Guilherme G. Piccoli Sept. 27, 2016, 9:27 p.m. UTC | #2
On 09/27/2016 05:58 PM, Michael Chan wrote:
> On Tue, Sep 27, 2016 at 1:05 PM, Guilherme G. Piccoli
> <gpiccoli@linux.vnet.ibm.com> wrote:
>> From: Milton Miller <miltonm@us.ibm.com>
>>
>> While the driver is probing the adapter, an error may occur before the
>> netdev structure is allocated and attached to pci_dev.

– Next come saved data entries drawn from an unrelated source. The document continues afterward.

-- ==== Sys2Proof/Machine/Dispatch.lean ====
section
/-! DEFINITION. The meaning of every command: one arm per row of the table of operations and events. -/

namespace Sys2Proof.Machine

open Sys2Proof

def exec (i : Instr) (s : State) : Host.Outcome State Fault Refusal :=
  match i with
  | .sheetNotice tag book leaf kind thickness flags => Sys2Proof.Machine.execSheetNotice tag book leaf kind thickness flags s
  | .bookOpen tag book format declared => Sys2Proof.Machine.execBookOpen tag book format declared s
  | .bookCancel tag book => Sys2Proof.Machine.execBookCancel tag book s
  | .tableWrite tag selector entry contents => Sys2Proof.Machine.execTableWrite tag selector entry contents s
  | .tableRead tag selector entry copy => Sys2Proof.Machine.execTableRead tag selector entry copy s
  | .channelSet tag channel mode source n w b => Sys2Proof.Machine.execChannelSet tag channel mode source n w b s
  | .channelCount tag channel n w b => Sys2Proof.Machine.execChannelCount tag channel n w b s
  | .capture tag channels selector => Sys2Proof.Machine.execCapture tag channels selector s
  | .channelRead tag channel => Sys2Proof.Machine.execChannelRead tag channel s
  | .counterTransfer tag => Sys2Proof.Machine.execCounterTransfer tag s
  | .counterRead tag => Sys2Proof.Machine.execCounterRead tag s
  | .eventSetup tag enables edges => Sys2Proof.Machine.execEventSetup tag enables edges s
  | .eventClear tag conditions => Sys2Proof.Machine.execEventClear tag conditions s
  | .statusRead tag page => Sys2Proof.Machine.execStatusRead tag page s
  | .hold tag modeByte => Sys2Proof.Machine.execHold tag modeByte s
  | .resume tag modeByte => Sys2Proof.Machine.execResume tag modeByte s
  | .stop tag modeByte => Sys2Proof.Machine.execStop tag modeByte s
  | .stopClear tag modeByte => Sys2Proof.Machine.execStopClear tag modeByte s
  | .setMode tag modeByte => Sys2Proof.Machine.execSetMode tag modeByte s
  | .lineReset tag modeByte => Sys2Proof.Machine.execLineReset tag modeByte s
  | .bitChanged tag life => Sys2Proof.Machine.execBitChanged tag life s
  | .recoveryRead tag slot => Sys2Proof.Machine.execRecoveryRead tag slot s
  | .recoveryClear tag => Sys2Proof.Machine.execRecoveryClear tag s
  | .unknownKindFrame kind tag payload => Sys2Proof.Machine.execUnknownKindFrame kind tag payload s
  | .damagedFrame => Sys2Proof.Machine.execDamagedFrame s
  | .echoReturn kind tag payload => Sys2Proof.Machine.execEchoReturn kind tag payload s
  | .frameBreakTimeout => Sys2Proof.Machine.execFrameBreakTimeout s
  | .frameSent => Sys2Proof.Machine.execFrameSent s
  | .infeedEdge => Sys2Proof.Machine.execInfeedEdge s
  | .noticeExpiry => Sys2Proof.Machine.execNoticeExpiry s
  | .bedTransferOrder => Sys2Proof.Machine.execBedTransferOrder s
  | .stationReady station present => Sys2Proof.Machine.execStationReady station present s
  | .readyWaitExpiry station => Sys2Proof.Machine.execReadyWaitExpiry station s
  | .orderTimeout station => Sys2Proof.Machine.execOrderTimeout station s
  | .bedArrival => Sys2Proof.Machine.execBedArrival s
  | .strikeBegin => Sys2Proof.Machine.execStrikeBegin s
  | .strokeDone drive => Sys2Proof.Machine.execStrokeDone drive s
  | .strokeTimeout drive => Sys2Proof.Machine.execStrokeTimeout drive s
  | .outRequest => Sys2Proof.Machine.execOutRequest s
  | .outTransferOrder => Sys2Proof.Machine.execOutTransferOrder s
  | .gatherArrival => Sys2Proof.Machine.execGatherArrival s
  | .bedDwellLimitExpiry => Sys2Proof.Machine.execBedDwellLimitExpiry s
  | .quarterIntervalExpiry drive => Sys2Proof.Machine.execQuarterIntervalExpiry drive s
  | .purgeGrant drive => Sys2Proof.Machine.execPurgeGrant drive s
  | .purgeEnd drive => Sys2Proof.Machine.execPurgeEnd drive s
  | .temperatureChange drive reading => Sys2Proof.Machine.execTemperatureChange drive reading s
  | .purgeAirChange present => Sys2Proof.Machine.execPurgeAirChange present s
  | .holdDwellEnd => Sys2Proof.Machine.execHoldDwellEnd s
  | .strobeWaitEnd channel => Sys2Proof.Machine.execStrobeWaitEnd channel s
  | .strobePulseEnd channel => Sys2Proof.Machine.execStrobePulseEnd channel s
  | .pitchPulseEnd => Sys2Proof.Machine.execPitchPulseEnd s
  | .pitchPeriodBoundary => Sys2Proof.Machine.execPitchPeriodBoundary s
  | .softWaitEnd channel => Sys2Proof.Machine.execSoftWaitEnd channel s
  | .softPulseEnd channel => Sys2Proof.Machine.execSoftPulseEnd channel s
  | .finishTransferOrder => Sys2Proof.Machine.execFinishTransferOrder s
  | .finishTransferDone => Sys2Proof.Machine.execFinishTransferDone s
  | .drillDone => Sys2Proof.Machine.execDrillDone s
  | .hangerDone => Sys2Proof.Machine.execHangerDone s
  | .closerDone => Sys2Proof.Machine.execCloserDone s
  | .exitTransferDone => Sys2Proof.Machine.execExitTransferDone s
  | .exitRunTimeout => Sys2Proof.Machine.execExitRunTimeout s
  | .exitSensorEdge => Sys2Proof.Machine.execExitSensorEdge s
  | .guardOpen => Sys2Proof.Machine.execGuardOpen s
  | .guardClose => Sys2Proof.Machine.execGuardClose s
  | .powerWarningAssert => Sys2Proof.Machine.execPowerWarningAssert s
  | .powerWarningRelease => Sys2Proof.Machine.execPowerWarningRelease s
  | .resetInputAssert => Sys2Proof.Machine.execResetInputAssert s
  | .resetInputRelease => Sys2Proof.Machine.execResetInputRelease s
  | .powerOn inputs => Sys2Proof.Machine.execPowerOn inputs s
  | .reportPeriodExpiry => Sys2Proof.Machine.execReportPeriodExpiry s
  | .requestLaneCharacter character framingError => Sys2Proof.Machine.execRequestLaneCharacter character framingError s

end Sys2Proof.Machine
end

In this case,
>> not only netdev isn't available, but the tg3 private structure is also
>> not available as it is just math from the NULL pointer, so dereferences
>> must be skipped.
>>
>> The following trace is seen when the error is triggered:
>>
>>    [1.402247] Unable to handle kernel paging request for data at address 0x00001a99
>>    [1.402410] Faulting instruction address: 0xc0000000007e33f8
>>    [1.402450] Oops: Kernel access of bad area, sig: 11 [#1]
>>    [1.402481] SMP NR_CPUS=2048 NUMA PowerNV
>>    [1.402513] Modules linked in:
>>    [1.402545] CPU: 0 PID: 651 Comm: eehd Not tainted 4.4.0-36-generic #55-Ubuntu
>>    [1.402591] task: c000001fe4e42a20 ti: c000001fe4e88000 task.ti: c000001fe4e88000
>>    [1.402742] NIP: c0000000007e33f8 LR: c0000000007e3164 CTR: c000000000595ea0
>>    [1.402787] REGS: c000001fe4e8b790 TRAP: 0300   Not tainted  (4.4.0-36-generic)
>>    [1.402832] MSR: 9000000100009033 <SF,HV,EE,ME,IR,DR,RI,LE>  CR: 28000422  XER: 20000000
>>    [1.403058] CFAR: c000000000008468 DAR: 0000000000001a99 DSISR: 42000000 SOFTE: 1
>>    GPR00: c0000000007e3164 c000001fe4e8ba10 c0000000015c5e00 0000000000000000
>>    GPR04: 0000000000000001 0000000000000000 0000000000000039 0000000000000299
>>    GPR08: 0000000000000000 0000000000000001 c000001fe4e88000 0000000000000006
>>    GPR12: 0000000000000000 c00000000fb40000 c0000000000e6558 c000003ca1bffd00
>>    GPR16: 0000000000000000 0000000000000000 0000000000000000 0000000000000000
>>    GPR20: 0000000000000000 0000000000000000 0000000000000000 c000000000d52768
>>    GPR24: c000000000d52740 0000000000000100 c000003ca1b52000 0000000000000002
>>    GPR28: 0000000000000900 0000000000000000 c00000000152a0c0 c000003ca1b52000
>>    [1.404226] NIP [c0000000007e33f8] tg3_io_error_detected+0x308/0x340
>>    [1.404265] LR [c0000000007e3164] tg3_io_error_detected+0x74/0x340
>>
>> This patch avoids the NULL pointer dereference by moving the access after
>> the netdev NULL pointer check on tg3_io_error_detected().
>>
>> Fixes: 0486a063b1ff ("tg3: prevent ifup/ifdown during PCI error recovery")
>> Fixes: dfc8f370316b ("net/tg3: Release IRQs on permanent error")
>> Tested-by: Guilherme G. Piccoli <gpiccoli@linux.vnet.ibm.com>
>> Signed-off-by: Milton Miller <miltonm@us.ibm.com>
>> Signed-off-by: Guilherme G. Piccoli <gpiccoli@linux.vnet.ibm.com>
>
> Looks good.  Do we need to add !netdev check in tg3_io_resume()?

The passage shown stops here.